» TASK BRIEF: Scan the entries that follow and give only the number of lines containing "EncPage".

═══ SUPPLIED RECORDS

-- ==== Sys2Proof/Machine/Encoding.lean ====
section
/-! DEFINITION. The byte form of an engine's instructions (R90 to R94, R101 to R106, R139, R142): prefixes in their order, the lead
byte, the page opcode, the operand bytes, the 12-byte bound, and the fields that must be zero. -/
namespace Sys2Proof.Machine

/-- The opcode pages: the core table, the page of lead byte 0xF0, and those of the prefixes 0xE6 and 0xE7 (R91, R92). -/
inductive EncPage where
  | core | float | vector | system
  deriving DecidableEq, Repr

/-- One row of the opcode tables: page, first and last opcode, the width prefixes accepted as bits 0 to 4 for `.B` to `.Q`, operand
bytes, whether it is a literal (1: `LXH` accepted, 2: `LX` too), and for each operand byte the bits that must be zero. -/
structure EncRow where
  page   : EncPage
  lo     : Nat
  hi     : Nat
  widths : Nat := 0
  nops   : Nat := 0
  lit    : Nat := 0
  zero   : List Nat := []
  deriving DecidableEq, Repr

/-- R101 to R103: `B` to `Q` is 31, `W` `D` `Q` 28, `B` to `D` 15. -/
def coreRows : List EncRow :=
  [{ page := .core, lo := 0x00, hi := 0x0F }, { page := .core, lo := 0x10, hi := 0x2F, widths := 31 },
   { page := .core, lo := 0x30, hi := 0x31 }, { page := .core, lo := 0x32, hi := 0x37, widths := 31 },
   { page := .core, lo := 0x38, hi := 0x38 }, { page := .core, lo := 0x39, hi := 0x39, widths := 31 },
   { page := .core, lo := 0x40, hi := 0x4E }, { page := .core, lo := 0x50, hi := 0x52, widths := 28 },
   { page := .core, lo := 0x58, hi := 0x5D },
   { page := .core, lo := 0x80, hi := 0x80, nops := 1, lit := 1 }, { page := .core, lo := 0x81, hi := 0x81, nops := 1 },
   { page := .core, lo := 0x82, hi := 0x86, widths := 31, nops := 1 }, { page := .core, lo := 0x87, hi := 0x8A, nops := 1 },
   { page := .core, lo := 0xC0, hi := 0xC0, nops := 2, lit := 1 }, { page := .core, lo := 0xC1, hi := 0xC1, nops := 4, lit := 2 },
   { page := .core, lo := 0xC2, hi := 0xC5, nops := 2 }, { page := .core, lo := 0xC6, hi := 0xC7, nops := 4 },
   { page := .core, lo := 0xC8, hi := 0xC9, nops := 2, zero := [0, 0xF0] },
   { page := .core, lo := 0xCA, hi := 0xCA, widths := 31, nops := 2 }, { page := .core, lo := 0xCB, hi := 0xCB, widths := 15, nops := 2 },
   { page := .core, lo := 0xCC, hi := 0xCC, widths := 31, nops := 2 }]

/-- R105 and R106: `H` `W` `D` is 14. -/
def pageRowsFS : List EncRow :=
  [{ page := .float, lo := 0x00, hi := 0x0C, widths := 14 }, { page := .float, lo := 0x0D, hi := 0x0D, nops := 1 },
   { page := .float, lo := 0x0E, hi := 0x0E, widths := 14 }, { page := .system, lo := 0x00, hi := 0x08 }]

/-- R139 and R142, each opcode range with its form: A, B, I, M, G, C, X, D, P, Q. -/
def vectorRows : List EncRow :=
  let a := fun lo hi => ({ page := .vector, lo := lo, hi := hi, nops := 2 } : EncRow)
  let b := fun lo hi => ({ page := .vector, lo := lo, hi := hi, nops := 2, zero := [0, 0xF0] } : EncRow)
  let m := fun lo hi => ({ page := .vector, lo := lo, hi := hi, nops := 1 } : EncRow)
  let g := fun lo hi => ({ page := .vector, lo := lo, hi := hi, nops := 2, zero := [0, 0x0F] } : EncRow)
  let c := fun lo hi => ({ page := .vector, lo := lo, hi := hi, nops := 2, zero := [0, 0x80] } : EncRow)
  let p := fun lo hi z => ({ page := .vector, lo := lo, hi := hi, nops := 2, zero := [0x88, z] } : EncRow)
  [m 0x00 0x06, g 0x07 0x08, a 0x10 0x14, b 0x15 0x17, a 0x18 0x20,
   { page := .vector, lo := 0x21, hi := 0x23, nops := 3, zero := [0, 0xF0, 0] }, b 0x24 0x24, a 0x25 0x25, a 0x28 0x2B, a 0x30 0x35,
   b 0x36 0x36, a 0x37 0x38, b 0x39 0x3C, c 0x40 0x46, m 0x50 0x50,
   { page := .vector, lo := 0x51, hi := 0x52, nops := 1, zero := [0x0F] }, a 0x53 0x53, m 0x54 0x57, p 0x60 0x62 0x8F,
   p 0x63 0x63 0xFF, { page := .vector, lo := 0x64, hi := 0x68, nops := 1, zero := [0x8F] }]

/-- The row of an opcode, none where it is reserved. -/
def encRow (p : EncPage) (op : Nat) : Option EncRow :=
  (coreRows ++ pageRowsFS ++ vectorRows).find? fun r => decide (r.page = p) && decide (r.lo ≤ op) && decide (op ≤ r.hi)

/-- The prefixes read so far: bytes, place in the order of R92, `REP`, width (1 to 5), `LXH`, `LX`. -/
structure EncPre where
  count : Nat := 0
  order : Nat := 0
  rep   : Bool := false
  width : Nat := 0
  lxh   : Bool := false
  lx    : Bool := false
  deriving DecidableEq, Repr

/-- An instruction as its bytes spell it: prefixes, page, opcode, operand bytes, length. -/
structure Enc where
  pre  : EncPre
  page : EncPage
  op   : Nat
  args : List Byte
  len  : Nat
  deriving DecidableEq, Repr

/-- A prefix byte joins those before it: none where it is reserved, repeated or out of order (R92, R94). -/
def EncPre.add (x : EncPre) (v : Nat) : Option EncPre :=
  let n := x.count + 1
  if v = 0xE0 ∧ x.order < 1 then some { x with count := n, order := 1, rep := true }
  else if 0xE1 ≤ v ∧ v ≤ 0xE5 ∧ x.order < 2 then some { x with count := n, order := 2, width := v - 0xE0 }
  else if v = 0xE9 ∧ x.order < 3 then some { x with count := n, order := 3, lxh := true }
  else if v = 0xE8 ∧ x.order < 4 then some { x with count := n, order := 4, lx := true }
  else none

/-- An opcode behind its prefixes and `k` bytes of page and opcode, with the bytes after it (R91, R93, R94). -/
def encOp (x : EncPre) (p : EncPage) (op k : Nat) (l : List Byte) : Option Enc :=
  match encRow p op with
  | none => none
  | some r =>
    let n := if x.lx then 8 else r.nops
    let args := l.take n
    let len := x.count + k + n
    if (x.width ≠ 0 ∧ r.widths.testBit (x.width - 1) = false) ∨ (x.lxh = true ∧ r.lit = 0) ∨ (x.lx = true ∧ r.lit < 2) ∨ 12 < len ∨
        args.length < n ∨ (List.zipWith (fun (v : Byte) z => v.toNat &&& z) args r.zero).any (fun v => v != 0) = true then none
    else some ⟨x, p, op, args, len⟩

/-- The instruction that a string of bytes begins with, none where R94 refuses it; `k` bounds the prefixes. -/
def encBytes (x : EncPre) (l : List Byte) : Nat → Option Enc
  | 0 => none
  | k + 1 =>
    match l with
    | [] => none
    | v :: t =>
      let bare := decide (x.width = 0) && !x.lxh && !x.lx
      if v = 0xE6 ∨ v = 0xE7 then
        match t with
        | o :: t => if bare then encOp x (if v = 0xE6 then .vector else .system) o.toNat 2 t else none
        | [] => none
      else if 0xE0 ≤ v ∧ v ≤ 0xEF then
        match x.add v.toNat with
        | some y => encBytes y t k
        | none => none
      else if v = 0xF0 then
        match t with
        | o :: t => encOp x .float o.toNat 2 t
        | [] => none
      else if 0xF0 < v then none
      else encOp x .core v.toNat 1 t

/-- The instruction that the bytes at the PC spell (R90). -/
def encDecode (l : List Byte) : Option Enc := encBytes {} (l.take 12) 5

end Sys2Proof.Machine
end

══════

» TASK SOLUTION: 5